-- ==== Sys2Proof/Laws/Registers.lean ====
section
/-!
SUPPORT. What the shared register operations do, field by field: a written field reads back, every other field keeps its value; the
journal and the interrupt vectors touch only their own registers. Provers cite these and unfold no operation.
-/

namespace Sys2Proof.Machine

/-! ### A field written, another field read -/

theorem State.get_put (s : State) (f g : Field) (v : Nat) :
    (s.put f v).get g = if g.key = f.key then v % 2 ^ f.w else s.get g := by
  simp [State.get, State.put]

@[simp] theorem State.get_put_same (s : State) (f : Field) (v : Nat) : (s.put f v).get f = v % 2 ^ f.w := by
  simp [State.get_put]

theorem State.get_put_ne {s : State} {f g : Field} {v : Nat} (h : g.key ≠ f.key) : (s.put f v).get g = s.get g := by
  simp [State.get_put, h]

theorem State.get_putB (s : State) (f g : Field) (b : Bool) :
    (s.putB f b).get g = if g.key = f.key then b2n b % 2 ^ f.w else s.get g := State.get_put ..

theorem State.get_putS (s : State) (f g : Field) (x : Int) :
    (s.putS f x).get g = if g.key = f.key then unsigned f.w x % 2 ^ f.w else s.get g := State.get_put ..

theorem State.get_putSat (s : State) (f g : Field) (x : Int) :
    (s.putSat f x).get g = if g.key = f.key then satS f.w x % 2 ^ f.w else s.get g := State.get_put ..

theorem State.get_putSatU (s : State) (f g : Field) (v : Nat) :
    (s.putSatU f v).get g = if g.key = f.key then satU f.w v % 2 ^ f.w else s.get g := State.get_put ..

theorem State.get_putMapBit (s : State) (f g : Field) (k : Nat) (b : Bool) :
    (s.putMapBit f k b).get g = if g.key = f.key then setBit (s.get f) k b % 2 ^ f.w else s.get g := State.get_put ..

theorem State.get_nextSeq (s : State) (f g : Field) :
    (s.nextSeq f).get g = if g.key = f.key then (s.get f + 1) % 2 ^ f.w else s.get g := State.get_put ..

theorem State.get_publish (s : State) (v q g : Field) :
    (s.publish v q).get g = if g.key = q.key then (s.get q + 1) % 2 ^ q.w else if g.key = v.key then 1 % 2 ^ v.w else s.get g := by
  simp [State.publish, State.get_put]

theorem State.get_putPair (s : State) (lo hi g : Field) (v : Nat) :
    (s.putPair lo hi v).get g =
      if g.key = hi.key then v / 2 ^ lo.w % 2 ^ hi.w else if g.key = lo.key then v % 2 ^ lo.w else s.get g := by
  simp [State.putPair, State.get_put]

theorem State.get_bump_ne {s : State} {lo hi g : Field} {n : Nat} (h : g.key ≠ lo.key) (h' : g.key ≠ hi.key) :
    (s.bump lo hi n).get g = s.get g := by
  simp [State.bump, State.get_putPair, h, h']

theorem State.get_setFlag_ne {s : State} {f : FlagBit} {g : Field} (h : g.key ≠ f.bit.key) (h' : g.key ≠ f.cnt.key) :
    (s.setFlag f).get g = s.get g := by
  show ((s.put f.bit 1).bumpSat f.cnt 1).get g = _
  simp [State.bumpSat, State.get_putSatU, State.get_put, h, h']

theorem State.get_flagIf_ne {s : State} {b : Bool} {f : FlagBit} {g : Field} (h : g.key ≠ f.bit.key) (h' : g.key ≠ f.cnt.key) :
    (s.flagIf b f).get g = s.get g := by
  cases b
  · rfl
  · exact State.get_setFlag_ne h h'

/-! ### Operations that touch only the registers of one block -/

/-- A key below a bound is not the key of a field at or above it. -/
theorem key_ne {g f : Field} {n : Nat} (h : g.key < n) (hf : n ≤ f.key) : g.key ≠ f.key := by omega

@[simp] theorem State.get_perf (s : State) (e i n : Nat) (g : Field) : (s.perf e i n).get g = s.get g := rfl

@[simp] theorem State.get_commitMark (s : State) (g : Field) : (s.commitMark).get g = s.get g := rfl

@[simp] theorem State.get_setObs (s : State) (f : Obs → Obs) (g : Field) : (s.setObs f).get g = s.get g := rfl

@[simp] theorem State.get_setCnj (s : State) (f : Cnj → Cnj) (g : Field) : (s.setCnj f).get g = s.get g := rfl

@[simp] theorem State.get_setSys (s : State) (f : Sys → Sys) (g : Field) : (s.setSys f).get g = s.get g := rfl

@[simp] theorem State.get_feed (s : State) (i : Nat) (m : Meas) (g : Field) : (s.feed i m).get g = s.get g := rfl

@[simp] theorem State.get_journalSlot (s : State) (r : JRec) (g : Field) : (s.journalSlot r).get g = s.get g := rfl

@[simp] theorem get_windowEvent (s : State) (k i d : Nat) (g : Field) : (windowEvent s k i d).get g = s.get g := rfl

@[simp] theorem get_alertOn (s : State) (k : Nat) (g : Field) : (alertOn s k).get g = s.get g := rfl

theorem State.get_stage {s : State} {t stamp : Nat} {pay : List Byte} {g : Field} (h : g.key < 46137344) :
    (s.stage t stamp pay).get g = s.get g := by
  unfold State.stage
  split
  · rfl
  · split
    · rw [State.get_perf, State.get_setObs, State.get_setFlag_ne (key_ne h (by decide)) (key_ne h (by decide)),
        State.get_bump_ne (key_ne h (by decide)) (key_ne h (by decide))]
    · rw [State.get_commitMark, State.get_setObs]

theorem State.get_journalRoom {s : State} {g : Field} (h : g.key < 46137344) : s.journalRoom.get g = s.get g := by
  unfold State.journalRoom
  extract_lets head tail old s1
  have h1 : s1.get g = s.get g := by
    unfold s1
    rw [State.get_setFlag_ne (key_ne h (by decide)) (key_ne h (by decide)), State.get_put_ne (key_ne h (by decide))]
  split
  · split
    · exact h1
    · rw [State.get_bump_ne (key_ne h (by decide)) (key_ne h (by decide)), h1]
  · rfl

/-- The journal changes registers of block OBS only (from 0x16_0000 on). -/
theorem State.get_journalAt {s : State} {st sev src code : Nat} {pay : List Byte} {g : Field} (h : g.key < 46137344) :
    (s.journalAt st sev src code pay).get g = s.get g := by
  unfold State.journalAt
  extract_lets r head s1
  have h1 : s1.get g = s.get g := by
    unfold s1
    rw [State.get_perf, State.get_put_ne (key_ne h (by decide)), State.get_journalSlot, State.get_journalRoom h]
  split
  · rw [State.get_stage h, h1]
  · exact h1

theorem State.get_journal {s : State} {sev src code : Nat} {pay : List Byte} {g : Field} (h : g.key < 46137344) :
    (s.journal sev src code pay).get g = s.get g := State.get_journalAt h

/-- A vector changes pending bits only (0x02_9000 to 0x02_9FFF). -/
theorem State.get_fire {s : State} {v : Nat} {g : Field} (h : g.addr < 0x029000 ∨ 0x02A000 ≤ g.addr) (hv : v < 8192) (hl : g.lo < 32) :
    (s.fire v).get g = s.get g := by
  unfold State.fire
  split
  · refine State.get_put_ne ?_
    simp only [Field.key, Reg.MSIX_PBA_PENDING]
    omega
  · rfl

/-! ### The journal takes a record -/

theorem State.get_journalRoom_head (s : State) : s.journalRoom.get Reg.OBS_JRNL_HEAD_JIDX = s.get Reg.OBS_JRNL_HEAD_JIDX := by
  unfold State.journalRoom
  extract_lets head tail old s1
  have h1 : s1.get Reg.OBS_JRNL_HEAD_JIDX = s.get Reg.OBS_JRNL_HEAD_JIDX := by
    unfold s1
    rw [State.get_setFlag_ne (by decide) (by decide), State.get_put_ne (by decide)]
  split
  · split
    · exact h1
    · rw [State.get_bump_ne (by decide) (by decide), h1]
  · rfl

@[simp] theorem Jrnl.commit_ring (j : Jrnl) (stopped live : Bool) : (j.commit stopped live).ring = j.ring := rfl

/-- Staging a Sceat record leaves the journal's slots as they are. -/
theorem State.stage_ring (s : State) (t stamp : Nat) (pay : List Byte) : (s.stage t stamp pay).jr.ring = s.jr.ring := by
  unfold State.stage
  split
  · rfl
  · split
    · rw [State.perf_jr, State.setObs_jr, State.setFlag_jr, State.bump_jr]
    · rfl

/-- The journal after a commit: the record stands at the slot the head named. -/
theorem State.journalAt_ring (s : State) (st sev src code : Nat) (pay : List Byte) :
    (s.journalAt st sev src code pay).jr.ring =
      s.jr.ring.set (fun _ => JSlot.zero) (s.get Reg.OBS_JRNL_HEAD_JIDX % jrnlSlots)
        ⟨⟨st, s.jr.cseq, s.get Reg.GEN_STRAP_UNIT_ID, sev, src, code, pay⟩, false⟩ := by
  unfold State.journalAt
  extract_lets r head s1
  have h1 : s1.jr.ring = s.jr.ring.set (fun _ => JSlot.zero) (s.get Reg.OBS_JRNL_HEAD_JIDX % jrnlSlots) ⟨r, false⟩ := by
    unfold s1
    rw [State.perf_jr, State.put_jr]
    unfold State.journalSlot
    rw [State.get_journalRoom_head]
    show (Jrnl.commit _ _ _).ring = _
    rw [Jrnl.commit_ring, State.journalRoom_jr]
  split
  · rw [State.stage_ring, h1]
  · exact h1

end Sys2Proof.Machine
end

Task requirements =
Looking at the entries above, can you reproduce exactly the lines from the one that holds "(s.putS f x).get" through the one that holds "(s.publish v q).get", and only those?

Task answer =
    (s.putS f x).get g = if g.key = f.key then unsigned f.w x % 2 ^ f.w else s.get g := State.get_put ..

theorem State.get_putSat (s : State) (f g : Field) (x : Int) :
    (s.putSat f x).get g = if g.key = f.key then satS f.w x % 2 ^ f.w else s.get g := State.get_put ..

theorem State.get_putSatU (s : State) (f g : Field) (v : Nat) :
    (s.putSatU f v).get g = if g.key = f.key then satU f.w v % 2 ^ f.w else s.get g := State.get_put ..

theorem State.get_putMapBit (s : State) (f g : Field) (k : Nat) (b : Bool) :
    (s.putMapBit f k b).get g = if g.key = f.key then setBit (s.get f) k b % 2 ^ f.w else s.get g := State.get_put ..

theorem State.get_nextSeq (s : State) (f g : Field) :
    (s.nextSeq f).get g = if g.key = f.key then (s.get f + 1) % 2 ^ f.w else s.get g := State.get_put ..

theorem State.get_publish (s : State) (v q g : Field) :
    (s.publish v q).get g = if g.key = q.key then (s.get q + 1) % 2 ^ q.w else if g.key = v.key then 1 % 2 ^ v.w else s.get g := by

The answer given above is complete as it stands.